Work to be completed:
Below is a listing. Set down exactly the lines from the one containing "the edge mask" through the one containing "testBit_assemble _ _, fun", both ends included, and leave out the rest.

Exercise input:
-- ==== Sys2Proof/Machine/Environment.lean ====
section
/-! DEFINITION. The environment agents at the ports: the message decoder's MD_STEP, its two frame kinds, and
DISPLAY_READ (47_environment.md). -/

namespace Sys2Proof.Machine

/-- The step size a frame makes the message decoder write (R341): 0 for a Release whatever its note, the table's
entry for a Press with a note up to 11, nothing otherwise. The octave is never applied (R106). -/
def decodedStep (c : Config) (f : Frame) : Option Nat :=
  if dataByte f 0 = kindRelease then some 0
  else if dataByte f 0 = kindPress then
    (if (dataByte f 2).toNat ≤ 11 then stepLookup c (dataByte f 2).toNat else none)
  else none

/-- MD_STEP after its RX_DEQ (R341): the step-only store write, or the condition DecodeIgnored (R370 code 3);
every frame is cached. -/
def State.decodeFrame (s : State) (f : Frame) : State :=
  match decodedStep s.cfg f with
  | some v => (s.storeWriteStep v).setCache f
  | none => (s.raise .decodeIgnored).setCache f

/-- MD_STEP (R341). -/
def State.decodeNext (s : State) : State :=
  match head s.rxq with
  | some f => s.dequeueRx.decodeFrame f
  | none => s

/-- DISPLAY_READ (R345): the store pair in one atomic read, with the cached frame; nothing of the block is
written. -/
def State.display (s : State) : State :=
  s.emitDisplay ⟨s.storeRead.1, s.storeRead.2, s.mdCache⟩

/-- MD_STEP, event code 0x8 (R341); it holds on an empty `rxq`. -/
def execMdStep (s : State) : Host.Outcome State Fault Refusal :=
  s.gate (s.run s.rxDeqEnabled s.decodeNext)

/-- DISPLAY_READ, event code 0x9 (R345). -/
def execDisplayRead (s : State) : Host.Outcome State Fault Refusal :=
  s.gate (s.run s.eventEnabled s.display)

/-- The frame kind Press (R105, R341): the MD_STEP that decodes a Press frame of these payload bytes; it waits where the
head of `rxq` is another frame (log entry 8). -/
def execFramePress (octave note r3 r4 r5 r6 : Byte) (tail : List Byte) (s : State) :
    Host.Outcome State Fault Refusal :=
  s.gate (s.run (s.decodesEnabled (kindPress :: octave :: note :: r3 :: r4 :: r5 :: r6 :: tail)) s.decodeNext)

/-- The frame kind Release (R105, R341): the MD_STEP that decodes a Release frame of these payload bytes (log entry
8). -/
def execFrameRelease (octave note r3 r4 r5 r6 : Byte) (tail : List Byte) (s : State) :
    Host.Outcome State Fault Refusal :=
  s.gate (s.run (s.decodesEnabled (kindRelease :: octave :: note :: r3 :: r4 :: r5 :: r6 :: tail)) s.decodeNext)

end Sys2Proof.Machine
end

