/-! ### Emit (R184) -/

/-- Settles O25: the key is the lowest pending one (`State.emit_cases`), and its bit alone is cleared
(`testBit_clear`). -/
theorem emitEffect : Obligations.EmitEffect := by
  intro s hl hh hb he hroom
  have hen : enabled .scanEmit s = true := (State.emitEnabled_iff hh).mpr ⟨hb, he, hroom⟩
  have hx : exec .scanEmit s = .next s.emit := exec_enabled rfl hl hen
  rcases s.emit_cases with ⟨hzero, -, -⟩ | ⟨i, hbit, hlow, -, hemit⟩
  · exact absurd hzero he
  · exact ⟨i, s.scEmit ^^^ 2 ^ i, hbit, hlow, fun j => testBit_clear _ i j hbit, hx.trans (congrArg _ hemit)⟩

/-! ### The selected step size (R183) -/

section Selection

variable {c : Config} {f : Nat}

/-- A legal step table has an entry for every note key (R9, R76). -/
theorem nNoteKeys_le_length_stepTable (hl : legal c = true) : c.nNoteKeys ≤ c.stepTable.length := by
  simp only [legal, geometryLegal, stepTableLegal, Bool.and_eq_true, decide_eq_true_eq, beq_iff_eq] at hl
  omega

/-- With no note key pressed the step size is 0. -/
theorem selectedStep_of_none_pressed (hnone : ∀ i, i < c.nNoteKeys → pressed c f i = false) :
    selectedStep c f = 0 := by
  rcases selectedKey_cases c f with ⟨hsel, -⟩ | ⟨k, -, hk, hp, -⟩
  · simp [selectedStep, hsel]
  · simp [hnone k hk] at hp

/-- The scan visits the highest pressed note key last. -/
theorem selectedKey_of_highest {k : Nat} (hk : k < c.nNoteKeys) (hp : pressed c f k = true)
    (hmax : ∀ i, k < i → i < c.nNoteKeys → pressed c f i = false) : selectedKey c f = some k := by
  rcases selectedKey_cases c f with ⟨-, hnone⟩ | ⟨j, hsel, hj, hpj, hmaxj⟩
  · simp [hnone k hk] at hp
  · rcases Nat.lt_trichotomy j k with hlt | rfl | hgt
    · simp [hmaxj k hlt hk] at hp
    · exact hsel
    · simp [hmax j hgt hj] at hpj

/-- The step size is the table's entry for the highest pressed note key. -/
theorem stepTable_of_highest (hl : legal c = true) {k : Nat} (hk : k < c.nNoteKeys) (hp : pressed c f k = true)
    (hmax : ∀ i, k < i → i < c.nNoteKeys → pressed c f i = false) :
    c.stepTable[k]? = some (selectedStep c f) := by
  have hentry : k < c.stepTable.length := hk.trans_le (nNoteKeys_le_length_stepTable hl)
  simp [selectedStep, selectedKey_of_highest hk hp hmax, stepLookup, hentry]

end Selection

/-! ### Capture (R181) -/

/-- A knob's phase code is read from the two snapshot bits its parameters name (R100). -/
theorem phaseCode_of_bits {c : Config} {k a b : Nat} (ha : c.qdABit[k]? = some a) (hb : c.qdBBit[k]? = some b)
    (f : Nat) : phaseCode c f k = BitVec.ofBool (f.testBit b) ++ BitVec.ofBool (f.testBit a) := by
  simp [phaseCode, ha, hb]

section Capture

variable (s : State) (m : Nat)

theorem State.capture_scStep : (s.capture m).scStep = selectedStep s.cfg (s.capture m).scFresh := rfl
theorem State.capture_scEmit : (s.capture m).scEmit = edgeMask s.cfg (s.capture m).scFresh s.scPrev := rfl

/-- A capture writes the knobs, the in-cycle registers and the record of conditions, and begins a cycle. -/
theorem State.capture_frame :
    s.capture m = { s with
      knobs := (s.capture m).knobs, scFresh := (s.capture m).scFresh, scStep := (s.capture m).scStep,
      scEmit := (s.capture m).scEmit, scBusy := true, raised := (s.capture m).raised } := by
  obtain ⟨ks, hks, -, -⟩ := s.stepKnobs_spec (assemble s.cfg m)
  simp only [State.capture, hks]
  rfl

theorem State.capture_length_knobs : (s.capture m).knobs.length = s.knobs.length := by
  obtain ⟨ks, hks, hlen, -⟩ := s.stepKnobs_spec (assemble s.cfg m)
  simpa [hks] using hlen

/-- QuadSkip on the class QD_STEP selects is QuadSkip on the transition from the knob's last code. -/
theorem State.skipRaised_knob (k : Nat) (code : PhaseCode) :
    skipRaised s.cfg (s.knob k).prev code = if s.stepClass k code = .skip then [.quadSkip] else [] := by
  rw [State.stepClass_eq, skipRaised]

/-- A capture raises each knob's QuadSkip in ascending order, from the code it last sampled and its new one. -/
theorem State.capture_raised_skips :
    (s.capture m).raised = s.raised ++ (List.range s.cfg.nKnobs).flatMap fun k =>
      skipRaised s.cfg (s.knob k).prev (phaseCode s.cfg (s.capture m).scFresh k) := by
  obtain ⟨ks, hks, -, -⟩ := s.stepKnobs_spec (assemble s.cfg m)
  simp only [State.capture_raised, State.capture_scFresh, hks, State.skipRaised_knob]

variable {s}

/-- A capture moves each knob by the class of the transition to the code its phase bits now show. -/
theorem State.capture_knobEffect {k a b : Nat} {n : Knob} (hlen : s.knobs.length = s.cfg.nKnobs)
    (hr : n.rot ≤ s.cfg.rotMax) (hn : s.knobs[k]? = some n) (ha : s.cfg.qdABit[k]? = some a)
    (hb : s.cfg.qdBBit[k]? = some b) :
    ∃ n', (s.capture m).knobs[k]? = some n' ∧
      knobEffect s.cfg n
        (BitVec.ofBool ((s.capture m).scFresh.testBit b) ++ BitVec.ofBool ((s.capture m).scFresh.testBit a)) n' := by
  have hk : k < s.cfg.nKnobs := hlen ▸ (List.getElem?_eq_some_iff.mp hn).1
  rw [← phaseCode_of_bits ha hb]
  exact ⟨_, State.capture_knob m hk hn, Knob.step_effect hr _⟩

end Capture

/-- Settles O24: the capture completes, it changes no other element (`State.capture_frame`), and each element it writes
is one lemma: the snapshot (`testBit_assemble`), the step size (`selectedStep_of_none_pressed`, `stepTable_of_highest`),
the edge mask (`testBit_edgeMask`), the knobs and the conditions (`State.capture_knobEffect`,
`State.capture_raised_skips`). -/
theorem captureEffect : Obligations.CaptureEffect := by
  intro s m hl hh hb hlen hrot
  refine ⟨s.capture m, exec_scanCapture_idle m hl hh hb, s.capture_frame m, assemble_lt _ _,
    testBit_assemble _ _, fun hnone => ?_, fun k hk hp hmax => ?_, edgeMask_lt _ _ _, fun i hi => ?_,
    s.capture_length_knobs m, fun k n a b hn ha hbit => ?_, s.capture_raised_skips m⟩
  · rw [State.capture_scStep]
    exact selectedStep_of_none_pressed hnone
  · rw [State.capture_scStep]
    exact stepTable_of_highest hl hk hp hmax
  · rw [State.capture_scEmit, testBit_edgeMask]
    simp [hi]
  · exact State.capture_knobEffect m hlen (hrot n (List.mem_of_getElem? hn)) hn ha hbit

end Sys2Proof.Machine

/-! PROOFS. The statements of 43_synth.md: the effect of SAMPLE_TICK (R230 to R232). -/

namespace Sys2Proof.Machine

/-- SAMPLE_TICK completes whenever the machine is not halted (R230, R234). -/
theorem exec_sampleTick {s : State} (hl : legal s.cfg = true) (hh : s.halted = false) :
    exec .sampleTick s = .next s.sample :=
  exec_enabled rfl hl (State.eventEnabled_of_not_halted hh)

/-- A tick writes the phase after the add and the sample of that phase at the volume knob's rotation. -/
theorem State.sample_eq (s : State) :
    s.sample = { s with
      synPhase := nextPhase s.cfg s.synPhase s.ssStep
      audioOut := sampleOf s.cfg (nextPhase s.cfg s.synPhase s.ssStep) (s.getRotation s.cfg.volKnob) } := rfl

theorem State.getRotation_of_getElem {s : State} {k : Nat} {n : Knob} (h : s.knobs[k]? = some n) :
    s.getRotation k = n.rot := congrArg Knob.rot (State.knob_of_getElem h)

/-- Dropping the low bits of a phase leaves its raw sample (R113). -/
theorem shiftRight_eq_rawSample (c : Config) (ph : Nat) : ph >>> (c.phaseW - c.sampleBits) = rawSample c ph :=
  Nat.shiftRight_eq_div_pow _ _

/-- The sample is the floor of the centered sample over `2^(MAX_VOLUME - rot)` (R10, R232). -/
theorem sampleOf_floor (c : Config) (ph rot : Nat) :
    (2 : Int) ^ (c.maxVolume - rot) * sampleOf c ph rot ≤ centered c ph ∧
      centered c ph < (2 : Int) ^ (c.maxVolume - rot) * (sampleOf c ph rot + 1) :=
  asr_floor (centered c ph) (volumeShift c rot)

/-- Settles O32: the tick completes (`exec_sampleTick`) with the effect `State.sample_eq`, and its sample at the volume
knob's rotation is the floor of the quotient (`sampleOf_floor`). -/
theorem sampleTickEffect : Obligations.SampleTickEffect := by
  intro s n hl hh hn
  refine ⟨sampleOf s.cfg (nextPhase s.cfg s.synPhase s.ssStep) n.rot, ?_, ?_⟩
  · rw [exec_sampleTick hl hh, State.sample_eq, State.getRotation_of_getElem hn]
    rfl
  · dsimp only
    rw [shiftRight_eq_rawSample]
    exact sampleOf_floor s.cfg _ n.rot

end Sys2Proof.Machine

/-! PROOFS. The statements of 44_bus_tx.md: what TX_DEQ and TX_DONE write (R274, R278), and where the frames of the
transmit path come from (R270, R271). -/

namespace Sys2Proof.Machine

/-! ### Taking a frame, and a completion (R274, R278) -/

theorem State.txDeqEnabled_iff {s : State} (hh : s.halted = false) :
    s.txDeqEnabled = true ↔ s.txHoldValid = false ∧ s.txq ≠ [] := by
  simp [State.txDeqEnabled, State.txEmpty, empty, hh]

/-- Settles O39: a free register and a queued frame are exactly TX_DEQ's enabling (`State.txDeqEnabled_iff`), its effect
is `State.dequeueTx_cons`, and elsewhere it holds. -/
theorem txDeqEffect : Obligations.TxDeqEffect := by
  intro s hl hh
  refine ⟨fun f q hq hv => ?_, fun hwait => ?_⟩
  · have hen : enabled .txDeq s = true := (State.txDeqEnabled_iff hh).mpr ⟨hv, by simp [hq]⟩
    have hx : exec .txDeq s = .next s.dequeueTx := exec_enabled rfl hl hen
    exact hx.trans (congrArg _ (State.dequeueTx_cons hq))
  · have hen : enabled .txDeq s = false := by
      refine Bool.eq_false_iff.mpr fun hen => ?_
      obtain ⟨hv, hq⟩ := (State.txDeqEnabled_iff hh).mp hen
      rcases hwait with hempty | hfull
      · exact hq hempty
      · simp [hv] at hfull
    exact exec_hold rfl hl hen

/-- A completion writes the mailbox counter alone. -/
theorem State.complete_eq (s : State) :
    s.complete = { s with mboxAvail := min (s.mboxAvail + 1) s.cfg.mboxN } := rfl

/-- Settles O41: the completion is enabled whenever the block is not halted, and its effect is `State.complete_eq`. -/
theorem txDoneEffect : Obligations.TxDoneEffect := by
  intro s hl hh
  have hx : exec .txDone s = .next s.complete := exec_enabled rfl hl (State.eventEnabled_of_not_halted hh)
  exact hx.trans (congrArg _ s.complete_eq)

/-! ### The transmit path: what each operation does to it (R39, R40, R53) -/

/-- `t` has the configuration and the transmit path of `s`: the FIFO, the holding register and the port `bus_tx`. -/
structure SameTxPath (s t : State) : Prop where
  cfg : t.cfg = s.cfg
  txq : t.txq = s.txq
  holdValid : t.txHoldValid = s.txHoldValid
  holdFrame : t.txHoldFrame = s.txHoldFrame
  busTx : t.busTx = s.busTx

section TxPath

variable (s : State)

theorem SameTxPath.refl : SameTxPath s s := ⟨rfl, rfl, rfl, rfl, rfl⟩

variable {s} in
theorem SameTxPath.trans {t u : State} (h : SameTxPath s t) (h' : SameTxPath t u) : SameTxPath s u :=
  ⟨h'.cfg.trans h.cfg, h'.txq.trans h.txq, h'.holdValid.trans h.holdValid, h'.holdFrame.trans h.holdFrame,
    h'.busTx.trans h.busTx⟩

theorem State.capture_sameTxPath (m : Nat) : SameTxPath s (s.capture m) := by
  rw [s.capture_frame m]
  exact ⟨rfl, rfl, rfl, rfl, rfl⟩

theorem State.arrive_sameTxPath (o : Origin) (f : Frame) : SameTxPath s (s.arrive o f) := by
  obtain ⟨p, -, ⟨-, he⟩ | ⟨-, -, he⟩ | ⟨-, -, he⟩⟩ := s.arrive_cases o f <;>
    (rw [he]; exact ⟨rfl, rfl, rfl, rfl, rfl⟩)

Written answer:
the edge mask (`testBit_edgeMask`), the knobs and the conditions (`State.capture_knobEffect`,
`State.capture_raised_skips`). -/
theorem captureEffect : Obligations.CaptureEffect := by
  intro s m hl hh hb hlen hrot
  refine ⟨s.capture m, exec_scanCapture_idle m hl hh hb, s.capture_frame m, assemble_lt _ _,
    testBit_assemble _ _, fun hnone => ?_, fun k hk hp hmax => ?_, edgeMask_lt _ _ _, fun i hi => ?_,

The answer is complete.